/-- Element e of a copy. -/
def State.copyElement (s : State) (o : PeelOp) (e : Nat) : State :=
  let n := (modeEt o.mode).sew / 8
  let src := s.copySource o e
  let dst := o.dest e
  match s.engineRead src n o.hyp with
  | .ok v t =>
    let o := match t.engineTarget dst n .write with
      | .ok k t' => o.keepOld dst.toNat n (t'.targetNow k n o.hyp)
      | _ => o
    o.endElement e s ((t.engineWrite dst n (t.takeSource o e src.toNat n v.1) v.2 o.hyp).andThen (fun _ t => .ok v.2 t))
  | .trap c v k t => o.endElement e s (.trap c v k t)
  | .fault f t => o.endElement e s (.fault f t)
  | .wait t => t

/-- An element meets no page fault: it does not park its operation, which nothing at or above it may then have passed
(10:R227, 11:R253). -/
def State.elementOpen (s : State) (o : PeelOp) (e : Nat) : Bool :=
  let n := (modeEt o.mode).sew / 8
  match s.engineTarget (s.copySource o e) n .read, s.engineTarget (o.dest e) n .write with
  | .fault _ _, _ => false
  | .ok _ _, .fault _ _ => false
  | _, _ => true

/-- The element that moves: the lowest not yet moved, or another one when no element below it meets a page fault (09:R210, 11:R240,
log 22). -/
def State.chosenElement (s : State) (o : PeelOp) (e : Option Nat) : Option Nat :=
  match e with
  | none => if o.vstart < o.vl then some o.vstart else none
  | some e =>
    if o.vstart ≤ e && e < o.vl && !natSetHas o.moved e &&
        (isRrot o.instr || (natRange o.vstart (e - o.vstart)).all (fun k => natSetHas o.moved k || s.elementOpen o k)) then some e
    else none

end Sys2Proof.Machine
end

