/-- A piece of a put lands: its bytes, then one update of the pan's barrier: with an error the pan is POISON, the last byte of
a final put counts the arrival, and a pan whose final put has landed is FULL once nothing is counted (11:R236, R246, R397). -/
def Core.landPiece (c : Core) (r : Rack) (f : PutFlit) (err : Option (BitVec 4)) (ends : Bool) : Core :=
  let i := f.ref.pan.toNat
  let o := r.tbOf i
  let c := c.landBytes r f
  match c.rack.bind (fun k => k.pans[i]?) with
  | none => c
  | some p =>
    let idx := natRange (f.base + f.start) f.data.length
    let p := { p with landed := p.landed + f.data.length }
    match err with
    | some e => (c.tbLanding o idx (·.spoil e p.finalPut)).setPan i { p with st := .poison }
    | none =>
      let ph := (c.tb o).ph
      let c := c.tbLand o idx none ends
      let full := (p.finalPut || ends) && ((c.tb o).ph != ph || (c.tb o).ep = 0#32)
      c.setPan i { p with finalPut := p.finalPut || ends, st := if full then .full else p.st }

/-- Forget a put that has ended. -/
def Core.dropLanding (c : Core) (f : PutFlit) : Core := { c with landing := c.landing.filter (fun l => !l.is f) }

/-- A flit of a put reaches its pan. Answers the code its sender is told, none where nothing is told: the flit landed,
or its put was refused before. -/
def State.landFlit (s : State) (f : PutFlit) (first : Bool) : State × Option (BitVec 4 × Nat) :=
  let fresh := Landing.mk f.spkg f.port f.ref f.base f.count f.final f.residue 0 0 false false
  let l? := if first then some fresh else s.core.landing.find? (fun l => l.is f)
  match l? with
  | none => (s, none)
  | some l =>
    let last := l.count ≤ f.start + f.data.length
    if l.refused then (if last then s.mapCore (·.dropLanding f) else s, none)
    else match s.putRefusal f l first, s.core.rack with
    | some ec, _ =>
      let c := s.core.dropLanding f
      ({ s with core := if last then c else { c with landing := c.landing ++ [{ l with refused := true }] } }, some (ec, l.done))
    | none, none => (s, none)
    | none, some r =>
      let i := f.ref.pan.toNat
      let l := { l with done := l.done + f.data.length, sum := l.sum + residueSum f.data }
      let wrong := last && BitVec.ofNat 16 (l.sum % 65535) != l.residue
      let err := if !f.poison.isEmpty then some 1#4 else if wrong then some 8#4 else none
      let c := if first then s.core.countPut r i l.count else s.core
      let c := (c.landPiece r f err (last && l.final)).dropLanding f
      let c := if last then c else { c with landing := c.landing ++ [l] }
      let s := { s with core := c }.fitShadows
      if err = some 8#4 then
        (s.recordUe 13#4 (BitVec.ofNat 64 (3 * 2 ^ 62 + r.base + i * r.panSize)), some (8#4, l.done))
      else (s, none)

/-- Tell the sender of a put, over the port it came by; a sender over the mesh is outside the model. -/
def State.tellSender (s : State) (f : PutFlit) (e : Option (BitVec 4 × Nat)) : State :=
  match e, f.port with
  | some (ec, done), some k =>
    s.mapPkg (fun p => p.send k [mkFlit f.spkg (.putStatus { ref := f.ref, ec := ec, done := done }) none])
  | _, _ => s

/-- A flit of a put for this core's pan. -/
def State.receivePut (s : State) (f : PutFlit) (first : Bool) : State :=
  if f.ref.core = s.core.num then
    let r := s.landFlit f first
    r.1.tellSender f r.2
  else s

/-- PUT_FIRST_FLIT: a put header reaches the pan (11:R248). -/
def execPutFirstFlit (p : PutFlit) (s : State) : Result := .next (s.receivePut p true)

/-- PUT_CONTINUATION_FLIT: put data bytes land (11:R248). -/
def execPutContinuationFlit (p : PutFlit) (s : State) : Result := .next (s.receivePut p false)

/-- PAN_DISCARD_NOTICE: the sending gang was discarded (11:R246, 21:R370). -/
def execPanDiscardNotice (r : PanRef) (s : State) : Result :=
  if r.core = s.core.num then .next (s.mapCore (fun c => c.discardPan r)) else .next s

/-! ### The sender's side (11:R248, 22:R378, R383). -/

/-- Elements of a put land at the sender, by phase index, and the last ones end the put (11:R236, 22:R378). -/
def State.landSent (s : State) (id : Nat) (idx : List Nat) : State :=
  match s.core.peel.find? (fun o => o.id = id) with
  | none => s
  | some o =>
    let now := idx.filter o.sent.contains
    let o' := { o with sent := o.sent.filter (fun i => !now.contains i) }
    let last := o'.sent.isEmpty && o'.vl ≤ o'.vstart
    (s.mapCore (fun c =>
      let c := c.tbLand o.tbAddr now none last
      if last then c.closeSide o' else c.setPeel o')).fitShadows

### Assignment
The expected result is every line above containing the string "toNat".

### Task solution
      | .ok k t' => o.keepOld dst.toNat n (t'.targetNow k n o.hyp)
    o.endElement e s ((t.engineWrite dst n (t.takeSource o e src.toNat n v.1) v.2 o.hyp).andThen (fun _ t => .ok v.2 t))
  let i := f.ref.pan.toNat
      let i := f.ref.pan.toNat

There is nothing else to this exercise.